Clearing the Way
U.S. Army Engineers in World War II
208 Pages, 6 x 9 in, 30–40 photographs and illustrations
- December 2023
Quite simply, without engineers the U.S. Army would have been unable to fight World War II. The men of the Corps of Engineers, with the strength of more than 700 battalions mobilized during World War II, were tasked with every imaginable engineering challenge. In rear areas and back in the United States they built the facilities essential for everyday military life—showers, toilets, barrack blocks, military hospitals, training camps, storage depots, and much more. To keep logistics flowing to the front, they constructed or repaired thousands of miles of roads and bridges, plus built airfields to support Allied strategic and tactical air operations. Engineers also created endless chains of defensive positions, from simple trench systems to complex bunker networks, as well as retrieving damaged vehicles and equipment from still-contested battlefields. Combat engineers, meanwhile, occupied some of the most dangerous frontline roles in the American armed forces. Heavily armed with demolitions and weapons, plus weighed down by engineering tools and even driving armored bulldozers, they were tasked with destroying enemy strongpoints, bridges, equipment, vehicles and many other obstacles to the advance, in both overland and amphibious operations.
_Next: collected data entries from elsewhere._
-- ==== Sys2Proof/Machine/State.lean ====
section
/-! DEFINITION. The whole state of the package as plain data, the reasons a step can stop, and the state after reset (files
09, 15, 16, 17, 18). -/

namespace Sys2Proof.Machine

/-- The states of a launch (R373, R384). -/
inductive LaunchState where
  | queued | waiting | placing | running | draining | retired | failed | replaying
deriving DecidableEq, Repr, Inhabited

/-- The fields of a launch record that outlive LAUNCH (R370). -/
structure LaunchRecord where
  code : Nat
  nx : Nat
  ny : Nat
  nz : Nat
  width : Nat
  regs : Nat
  lsp : Nat
  lbp : Nat
  slots : Nat
  acc : Nat
  prio : Nat
  replay : Bool
  reform : Bool
  lead : Option Word
  rw : Nat
  rh : Nat
  origin : Option (Nat × Nat)
  preds : List (BitVec 32)
  undo : Nat
  ulen : Nat
deriving DecidableEq, Repr, Inhabited

/-- A launch (R372, R373, R378). -/
structure Launch where
  handle : BitVec 32
  record : LaunchRecord
  state : LaunchState
  reason : Nat
  replays : Nat
  lapsed : Bool
  done : Nat
  /-- Order of acceptance (R374). -/
  order : Nat
  /-- The next group index to place, and the groups resident. -/
  nextGroup : Nat
  origin : Nat × Nat
  /-- The blocks logged in this attempt, newest first: address word and pre-image (R378). -/
  log : List (Nat × List Byte)
  /-- Stows to far space held until the launch retires, newest first (R378). -/
  release : List (Place × List Byte)
  /-- A rollback is under way, and whether a link failure caused it (R379, R381). -/
  linkFailed : Bool
  /-- The logical time that its groups follow, and, once it has retired, the time that follows every event of it (R383, R384). -/
  clock : Nat
deriving DecidableEq, Repr, Inhabited

/-- The states of a context (R390, R408). -/
inductive CtxState where
  | created | resident | running | preempting | saved | restoring | faulted | dead
deriving DecidableEq, Repr, Inhabited

/-- A context record (R386). -/
structure CtxRecord where
  priv : Bool
  rw : Nat
  rh : Nat
  troot : Nat
  lsvb : Nat
  fqb : Nat
  fqn : Nat
  fhc : BitVec 16
  fhid : Nat
  tsa : Nat
  tvb : Nat
  save : Nat
  saveLen : Nat
deriving DecidableEq, Repr, Inhabited

/-- Who waits for a translation (R227, R228, R346, R392). -/
inductive Walker where
  | piece (core unit q p : Nat) (seq : Word)
  | page (core frame : Nat)
  | treelet (core frame p : Nat)
  | fetch (ref : StreamRef)
  /-- The save of a context writes its save area (R391, R401). -/
  | save (ctx : Nat)
deriving DecidableEq, Repr, Inhabited

/-- How far a stalled request has come (R227 to R229, R238). -/
inductive StallState where
  /-- To be walked for the first time. -/
  | walking
  /-- Its walk failed; a record covers it, posted or held. -/
  | recorded
  /-- To be walked again: its record stays outstanding. -/
  | again
deriving DecidableEq, Repr, Inhabited

/-- A request that a station has not translated (R227, R229). -/
structure Stalled where
  who : Walker
  ctx : Nat
  va : Nat
  acc : Nat
  core : Nat
  queue : Nat
  /-- The relative coordinate word of the requesting core (R228). -/
  rel : BitVec 16
  state : StallState
  kind : Nat
  level : Nat
  /-- The step at which it stalled under its present record (R238). -/
  since : Nat
deriving DecidableEq, Repr, Inhabited

/-- What a save captures (R401, R402): the cores by the index that they had, the pin counts of each core's pages, the packets
on their way between them, and where the rectangle lay. -/
structure Image where
  cores : SMap CoreState
  pins : SMap (SMap Nat)
  flows : List (Nat × Nat × MsgClass × Flow)
  /-- The requests that stand under fault records (R254). -/
  stalled : List Stalled
  x : Nat
  y : Nat
  /-- FAULT of the header (R390). -/
  fault : Bool
deriving DecidableEq, Repr, Inhabited

/-- A context (R386 to R391, R372, R211). -/
structure Context where
  record : CtxRecord
  bytes : List Byte
  state : CtxState
  x : Nat
  y : Nat
  placed : Bool
  cause : Nat
  fcore : BitVec 16
  /-- It faulted from pre-empting (R390). -/
  midSave : Bool
  /-- It has faulted, and a CSAVE save of it has been accepted whose image is still to be written (R390, R408). -/
  closing : Bool
  launches : SMap Launch
  lastIndex : Nat
  serial : Nat
  accepted : Nat
  /-- Barriers from `.quad` to `.pod`, by scope, instance and identifier (R208, R211). -/
  barriers : SMap Barrier
  image : Option Image
deriving DecidableEq, Repr, Inhabited

/-- A cached translation (R224, R225). -/
structure Translation where
  ctx : Nat
  base : Nat
  size : Nat
  place : Place
  rd : Bool
  wr : Bool
deriving DecidableEq, Repr, Inhabited

/-- An interleave domain's registers (R231). -/
structure Domain where
  base : Nat
  lim : Nat
  gen : Word
  log2n : Nat
  en : Bool
  mask : Nat
  slices : BitVec 512
deriving DecidableEq, Repr, Inhabited

/-- A translation station (R224, R228, R229, R235). -/
structure Station where
  /-- Most recently used first. -/
  cache : List Translation
  copies : SMap Domain
  seq : Word
  stalled : List Stalled
  /-- Requests whose records wait for room in their fault queue, oldest first (R229). -/
  held : List Stalled
deriving DecidableEq, Repr, Inhabited

/-- A line that an L2 slice holds (R230, R429). -/
structure L2Line where
  bytes : List Byte
  dirty : Bool
deriving DecidableEq, Repr, Inhabited

/-- How far a commit has come (R233): written, holding and draining, switched. -/
inductive CommitStage where
  | requested | draining | switched
deriving DecidableEq, Repr, Inhabited

/-- A commit in progress (R233). -/
structure Commit where
  mask : BitVec 16
  stage : CommitStage
  /-- The staged sets as they stood at the SYSW (R438). -/
  staged : SMap Domain
  /-- The stations that have still to reload. -/
  reload : List Nat
  /-- The SYSW that waits. -/
  who : Asker
deriving DecidableEq, Repr, Inhabited

/-- An L2WB or L2INV in progress (R237). -/
structure Maintenance where
  /-- The unit that waits for it. -/
  who : Asker
  /-- Every line, else those of [base, limit). -/
  all : Bool
  base : Nat
  limit : Nat
  /-- L2INV, and its WB. -/
  invalidate : Bool
  writeBack : Bool
deriving DecidableEq, Repr, Inhabited

/-- A TSINV in progress (R238). -/
structure Shootdown where
  who : Asker
  ctx : Nat
  all : Bool
  base : Nat
  limit : Nat
  action : Nat
  /-- The requests stalled when it issued, with the steps at which they had stalled. -/
  stalled : List (Walker × Nat)
deriving DecidableEq, Repr, Inhabited

/-- The L2 (R230 to R237). -/
structure L2Part where
  /-- Lines by 512 x line address + slice. -/
  lines : SMap L2Line
  active : SMap Domain
  staged : SMap Domain
  stat : Dword
  commit : Option Commit
  maintenance : List Maintenance
  shootdowns : List Shootdown
  /-- Poisoned lines, by line address (R429). -/
  poisoned : List Nat
deriving DecidableEq, Repr, Inhabited

/-- The states of a link (R415, R419). -/
inductive LinkState where
  | reset | training | up | retraining | failed | disabled
deriving DecidableEq, Repr, Inhabited

/-- A fabric port (R419). -/
structure Port where
  en : Bool
  /-- A write of EN has not yet taken effect on the port's state (R415). -/
  written : Bool
  state : LinkState
  retrainings : Nat
deriving DecidableEq, Repr, Inhabited

/-- What a packet to another package asks (R246, R419). -/
inductive FabricAsk where
  | read (core unit q p : Nat) (seq : Word)
  | write (core unit q p : Nat) (seq : Word)
  | arrive (setId : BitVec 16) (id : Nat)
  /-- The backing page of a filling local page, and a page of a treelet that a frame is filled with. -/
  | page (core ctx page pa : Nat)
  | treelet (core frame p pa : Nat)
  /-- Bytes of a far stow that a launch held and has released. -/
  | release (from' : Agent) (pa : Nat)
deriving DecidableEq, Repr, Inhabited

/-- The fabric flow to and from one package (R418, R421). -/
structure FabricFlow where
  nextSend : Nat
  /-- Unacknowledged, oldest first. -/
  replay : List (Nat × FabricAsk)
  nextExpected : Nat
  /-- Replies cached for duplicates. -/
  replies : SMap (List Byte)
  /-- What was last returned for a packet of the other package: its number, and the reply, or nothing for a bare
  acknowledgement. -/
  answer : Option (Nat × List Byte)
  /-- The next expected number that the last acknowledgement returned has named. -/
  acked : Nat
  expiries : Nat
deriving DecidableEq, Repr, Inhabited

/-- Links and fabric (R415, R418, R419). -/
structure LinkPart where
  edges : SMap LinkState
  ports : SMap Port
  fps : SMap Dword
  fabric : SMap FabricFlow
  flows : SMap Flow
deriving DecidableEq, Repr, Inhabited

/-- Host-side registers and package status (R424, R427, R430 to R436). -/
structure HostPart where
  phase : Nat
  fail : Nat
  tko : BitVec 16
  pclamp : Bool
  tclamp : Bool
  clk : Nat
  ce : Word
  ue : Word
  facc : SMap Dword
  hwinBase : SMap Dword
  hwinLim : SMap Dword
  hwlock : Bool
  hwCount : Word
  hapBase : Dword
  hevt : Dword
  anonce : SMap Dword
  /-- A report is being produced, for the nonce that ACMD took. -/
  attesting : Bool
  nonce : SMap Dword
  astat : Bool
  /-- The report at 0x0_4000, once one has been written (R436). -/
  report : Option (List Byte)
  /-- MSI-X vectors raised, newest first. -/
  msix : List Nat
  /-- Stacks with a neighbour-refresh alert raised, and stacks whose owed refreshes are being caught up (R427, R428). -/
  alerts : BitVec 16
  owed : BitVec 16
  /-- What the last host read returned. -/
  answer : List Byte
deriving DecidableEq, Repr, Inhabited

/-- The machine. -/
structure State where
  /-- The contexts that are not free, by identifier. -/
  contexts : SMap Context
  /-- The cores, by package index; a core not listed is in its reset state. -/
  cores : SMap CoreState
  stations : SMap Station
  l2 : L2Part
  /-- HBM4, by device physical address (R230). -/
  hbm : Memory
  link : LinkPart
  host : HostPart
  /-- Bytes that engines have written to host memory and to other packages, as far as no other agent has written there since
  (R189). -/
  far : SMap Byte
  /-- Turns already decided, in order; the stream whose unit issues; whether the last unit failed to issue (log entry 1). -/
  agenda : List Turn
  cur : Option StreamRef
  stalled : Bool
  tick : Nat
  free : Nat
deriving DecidableEq, Repr, Inhabited

/-- Why the machine stops with a fault. No step of this machine stops so: every trap has an entry that the spec describes. -/
inductive Fault where
  /-- Raised by no meaning: code fetched by no stream. Safe. -/
  | none
deriving DecidableEq, Repr, Inhabited

/-- Why an instruction is refused. -/
inductive Refusal where
  /-- Raised by Dispatch for an instruction without a meaning yet. Safe: no next state is claimed. -/
  | notModelled (mnemonic : String)
  /-- Raised by the shared issue operation when an instruction word is executed with no stream issuing it; step never
  does so. Safe. -/
  | noIssuingStream
deriving DecidableEq, Repr, Inhabited

/-- A domain at reset; domain 0 covers everything (R231). -/
def Domain.reset (d : Nat) : Domain :=
  if d = 0 then ⟨0, 2 ^ 40, 0, 9, true, 0x1FF000, BitVec.allOnes 512⟩ else ⟨0, 0, 0, 0, false, 0, 0⟩

def Station.reset : Station := ⟨[], [], 0, [], []⟩
def Port.reset : Port := ⟨true, false, .reset, 0⟩
def FabricFlow.reset : FabricFlow := ⟨0, [], 0, [], none, 0, 0⟩
def L2Part.reset : L2Part := ⟨[], [], [], 0, none, [], [], []⟩
def LinkPart.reset : LinkPart := ⟨[], [], [], [], []⟩
def HostPart.reset : HostPart :=
  { phase := 0, fail := 0, tko := 0, pclamp := false, tclamp := false, clk := 1400, ce := 0, ue := 0, facc := [],
    hwinBase := [], hwinLim := [], hwlock := false, hwCount := 0, hapBase := 0, hevt := 0, anonce := [],
    attesting := false, nonce := [], astat := false, report := none, msix := [], alerts := 0, owed := 0, answer := [] }

/-- The machine right after reset (R430, R431 and the reset columns; log entries 4 to 6). -/
def State.reset : State :=
  { contexts := [], cores := [], stations := [], l2 := .reset, hbm := [], link := .reset, host := .reset, far := [],
    agenda := [], cur := none, stalled := false, tick := 0, free := 0 }

end Sys2Proof.Machine
end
Clearing the Way: U.S. Army Engineers in World War II brings together an exceptional collection of primary sources from engineering field manuals, technical manuals, and other official publications. They provide a detailed insight into the work and skills of the U.S. Army engineers, including building a field fortification, laying and defusing mines, making a contested river crossing, or camouflaging a defensive position properly. Through these texts, we gain practical insight into the exceptional individuals who often combined first-rate infantry fighting skills with engineering skill and problem-solving ingenuity.